Office vacancy rates are on the rise, 3D printing technology will be used to build a portfolio of affordable homes, resources from the Biden Administration’s Infrastructure Bill are projected to speed up the creation of “smart cities,” and more.
- More than two years after COVID-19 shifted the world of work, office vacancy rates in the U.S. have risen from 9.7% to 12.2%. (Axios)
- With popular social media sites increasing their spend on paid advertising year-over-year, apartment marketers and communities plan to use these platforms for more direct selling (leases) to prospective residents. (Paul Bergeron, Globe St.)
- Starfleet Innotech, a global asset management company, recently announced plans to use construction start-up Luyten’s 3D printing technology to build a portfolio of affordable homes in the Philippines. (Paul Hanaphy, 3D Printing Industry)

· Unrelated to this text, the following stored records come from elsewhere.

/-! Comparison (R153). -/

/-- A condition of two .f32 lanes and its flags. -/
def vcmpFloat (c : Nat) (ftz : Bool) (a b : Nat) : Bool × Fl :=
  let x := (readSrc .f32 ftz a).1
  let y := (readSrc .f32 ftz b).1
  let un := x.isNan || y.isNan
  let d := cmpV x y
  match c with
  | 0 => (!un && decide (d = 0), { nv := FFmt.f32.snan a || FFmt.f32.snan b })
  | 1 => (un || decide (d ≠ 0), { nv := FFmt.f32.snan a || FFmt.f32.snan b })
  | 2 => (!un && decide (d < 0), { nv := un })
  | 3 => (!un && decide (d ≤ 0), { nv := un })
  | 4 => (!un && decide (d > 0), { nv := un })
  | _ => (!un && decide (d ≥ 0), { nv := un })

/-- A condition of two lanes of a type: .f32, .i32 or .n32 (R61, R153). -/
def vcmpLane (c t : Nat) (ftz : Bool) (a b : Nat) : Bool × Fl :=
  match t with
  | 0 => vcmpFloat c ftz a b
  | 1 => (cmpHolds c 32 a b, {})
  | _ => (cmpHolds (if c < 2 then c else c + 4) 32 a b, {})

/-- The effect of VCMP (R153). -/
def effVcmp (d : BitVec 3) (a b : BitVec 5) (cond : BitVec 3) (t : BitVec 2) (m : BitVec 3) (z : BitVec 1) (o : VOps) (s : State) :
    Eff :=
  let c := s.core.ctx
  let act := mreg c m
  let r (i : Nat) : Bool × Fl :=
    vcmpLane cond.toNat t.toNat (vmodeFTZ o.vmode) (laneAt (vreg c a) i) (laneAt (vreg c b) i)
  vecDone s (verdictFree act [vreg c a, vreg c b]
    (.ok (setM c d (maskUnder act (z == 1) (mreg c d) fun i => (r i).1), maskFlags act fun i => (r i).2)))

/-- VCMP (R153). -/
def execVcmp (d : BitVec 3) (a b : BitVec 5) (c : BitVec 3) (t : BitVec 2) (m : BitVec 3) (z : BitVec 1) (s : State) : Out :=
  vecIssue (.vcmp d a b c t m z) (vecOps s 0 0) (effVcmp d a b c t m z) s

/-! Conversion (R154 to R157). -/

/-- The low bits a format reads of a lane (R145). -/
def lowBits (code lane : Nat) : Nat := lane % 2 ^ codeWidth code

/-- VCVT between formats other than .q4e (R154): a narrow form, or a full lane. -/
def cvtLane (o : VOps) (src tgt lane : Nat) : Nat × Fl :=
  match numFmt src, numFmt tgt with
  | some f, some g => convert f g ⟨vmodeRM o.vmode, vmodeSAT o.vmode, vmodeFTZ o.vmode⟩ (lowBits src lane)
  | _, _ => (0, {})

/-- The scale of a lane's block, from the destination's old lanes (R155). -/
def q4Scale (w : VReg) (i : Nat) : Nat := laneAt w (i / 32 * 32) % 2 ^ 16

/-- The groups of four columns that hold an active lane (R155). -/
def liveGroups (act : BitVec 1024) : List Nat :=
  (List.range 256).filter fun g => (List.range 4).any fun k => act.getLsbD (4 * g + k)

/-- Every lane of a live group. -/
def groupMask (act : BitVec 1024) : BitVec 1024 :=
  maskOf fun i => (List.range 4).any fun k => act.getLsbD (i / 4 * 4 + k)

/-- The encode of a group into four slots, with its flags (R35, R155). -/
def encodeGroup (a w : VReg) (g : Nat) : Nat × Fl :=
  let xs := (List.range 4).map fun k => laneAt a (4 * g + k)
  q4Encode (xs.map FFmt.f32.val) (xs.map FFmt.f32.snan) (FFmt.bf16.val (q4Scale w (4 * g)))

/-- The 16 bits of a group held in four lanes. -/
def groupBits (a : VReg) (g : Nat) : Nat :=
  (List.range 4).foldl (fun n k => n + laneAt a (4 * g + k) % 16 * 2 ^ (4 * k)) 0

/-- The decode of element k of a group, rounded to .f32 (R34, R155). -/
def decodeElt (o : VOps) (a w : VReg) (i : Nat) : Nat × Fl :=
  match q4Decode (groupBits a (i / 4)) with
  | some vs =>
    let sc := q4Scale w i
    let (v, bad) := mulV (vs.getD (i % 4) .nan) (readSrc .bf16 (vmodeFTZ o.vmode) sc).1
    let (r, fl) := roundTo .f32 o.narrow v
    (r, fl.join { nv := bad || FFmt.bf16.snan sc })
  | none => (0, {})

/-- The effect of VCVT (R154, R155). The verdict test is made on the lanes of a alone, not on a scale in v(d) (log entry 70).
A verdict word is reported before a format conflict: the manual gives the two no order (log entry 107). -/
def effVcvt (d a src tgt : BitVec 5) (m : BitVec 3) (z : BitVec 1) (o : VOps) (s : State) : Eff :=
  let c := s.core.ctx
  let act := mreg c m
  let (x, w) := (vreg c a, vreg c d)
  vecDone s
    (if tgt = 13 then
      let live := liveGroups act
      let enc := live.map fun g => (g, encodeGroup x w g)
      verdictFree (groupMask act) [x]
        (.ok (setV c d (underMask act (z == 1) w fun i =>
            BitVec.ofNat 32 (q4Slot (((assocGet enc (i / 4)).getD (0, {})).1) (i % 4))),
          enc.foldl (fun fl e => fl.join e.2.2) {}))
    else if src = 13 then
      verdictFree (groupMask act) [x]
        (if (liveGroups act).any fun g => (q4Decode (groupBits x g)).isNone then .error (Trap.of .formatConflict)
         else .ok (setV c d (underMask act (z == 1) w fun i => BitVec.ofNat 32 (decodeElt o x w i).1),
           maskFlags (groupMask act) fun i => (decodeElt o x w i).2))
    else
      verdictFree act [x] (laneWise s d m z fun i =>
        let (r, fl) := cvtLane o src.toNat tgt.toNat (laneAt x i)
        (BitVec.ofNat 32 r, fl)))

/-- VCVT (R154, R155). -/
def execVcvt (d a src tgt : BitVec 5) (m : BitVec 3) (z : BitVec 1) (s : State) : Out :=
  vecIssue (.vcvt d a src tgt m z) (vecOps s 0 0) (effVcvt d a src tgt m z) s

/-- The effect of VSPLIT (R49, R156). -/
def effVsplit (d a : BitVec 5) (m : BitVec 3) (z : BitVec 1) (_ : VOps) (s : State) : Eff :=
  let c := s.core.ctx
  let act := mreg c m
  let x := vreg c a
  let part (k : Nat) (i : Nat) : BitVec 32 :=
    let (p, q, r, _) := split3 (laneAt x i)
    BitVec.ofNat 32 (if k = 0 then p else if k = 1 then q else r)
  let put (c : Context) (k : Nat) : Context :=
    let r := d + BitVec.ofNat 5 k
    setV c r (underMask act (z == 1) (vreg c r) (part k))
  vecDone s (verdictFree act [x] (.ok (put (put (put c 0) 1) 2, maskFlags act fun i => (split3 (laneAt x i)).2.2.2)))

- Over the past 12 weeks, mortgage rates have posted their largest jump since the ’90s, with the average 30-year fixed mortgage rate standing at 4.42%—up from 3.11% in December. (Lance Lambert, Fortune)
- The Infrastructure Investment and Jobs Act (IIJA) offers financial resources, such as the Strengthening Mobility and Revolutionizing Transportation (SMART) grant program, that could help facilitate the creation of smart cities. (Rose Morrison, GEO Week News)
- High prices of virtual real estate plots have pushed interested buyers into creating decentralized autonomous organizations (DAOs), forming collective ownership over a property. (Matthew Smith, IEEE Spectrum)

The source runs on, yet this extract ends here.